Stored items
/-- The physical address of the boot block: the start of die 0's Thexo area (R409). -/
def bootBlock : Nat := 0x2FC0000000

/-- What a byte of memory reads as before anything has written it: 0 (R250, R409; for host and fabric memory
assumption 3), but for the boot block, whose status is 1 and whose other fields are the running image's (R410). -/
def resetByte (a : Nat) : Byte :=
  if a < bootBlock ∨ bootBlock + 0x50 ≤ a then 0
  else if a < bootBlock + 8 then (if a = bootBlock then 1 else 0)
  else (bootBytes resetImage Config.fusedMinimum).getD (a - bootBlock - 8) 0

/-- The memory's canonical form: addresses strictly rising, no entry equal to what its address reads as unlisted. -/
abbrev Memory.wf (m : List Host.Cell) : Prop := Assoc.canonical resetByte m = true

/-- The Basith dispatcher's grid, which Thexo firmware places at reset (R32): a system grid of one team on core 0. Its record,
as far as R32 and R99 leave it open, is the model's (assumption 46). -/
def dispatcherGrid : Grid :=
  { Grid.ofRecord { Record.blank with teams := 1, groups := 1, system := true, dies := 1, priority := 3 } none 0 0 with
    entered := true
    reached := true
    eligible := some 0
    nextTeam := 1 }

/-- The dispatcher's team (R32). -/
def dispatcherTeam : Team := { Team.blank with placed := true }

/-- The dispatcher's group (R32, R99): PRIV is 1, and its stream waits for requests, which DISPATCH_REQUEST serves (R398). -/
def dispatcherGroup : Group := { Group.blank with priv := true, wait := .dispatch }

/-- The L2 slices of a die (R11). -/
def sliceCount : Nat := 384

/-- The core SRAM windows that firmware configures (R236, R408): of each core, the units of 64 KiB, at most seven of its eight, since
it keeps 32 KiB for L1 (R240). -/
def sramWindows : List (Nat × Nat) :=
  (List.range 768).filterMap fun c => if Config.sramWindow c % 8 = 0 then none else some (c, Config.sramWindow c % 8)

/-- The L2 slices that firmware configures as windows (R236, R408). -/
def l2Windows : List (Nat × Bool) :=
  (List.range (4 * sliceCount)).filterMap fun i => if Config.l2Window (i / sliceCount) (i % sliceCount) then some (i, true) else none

/-- The Thexo management cores, all on die 0 (R11): what firmware does on them stands as events (R403, R408). -/
def managementCores : Nat := 4

/-- A Thexo management core's scalar stream (R11, R99): PRIV is 1; what firmware runs on it stands as events (assumption 46). -/
def managementStream : Group := { Group.blank with priv := true }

**WHAT YOU ARE ASKED TO DO:**
Going back over the entries above, copy word for word every line from the one that has "def dispatcherGroup : Group" on through the one that has "def l2Windows : List".

**RESPONSE AREA:**
def dispatcherGroup : Group := { Group.blank with priv := true, wait := .dispatch }

/-- The L2 slices of a die (R11). -/
def sliceCount : Nat := 384

/-- The core SRAM windows that firmware configures (R236, R408): of each core, the units of 64 KiB, at most seven of its eight, since
it keeps 32 KiB for L1 (R240). -/
def sramWindows : List (Nat × Nat) :=
  (List.range 768).filterMap fun c => if Config.sramWindow c % 8 = 0 then none else some (c, Config.sramWindow c % 8)

/-- The L2 slices that firmware configures as windows (R236, R408). -/
def l2Windows : List (Nat × Bool) :=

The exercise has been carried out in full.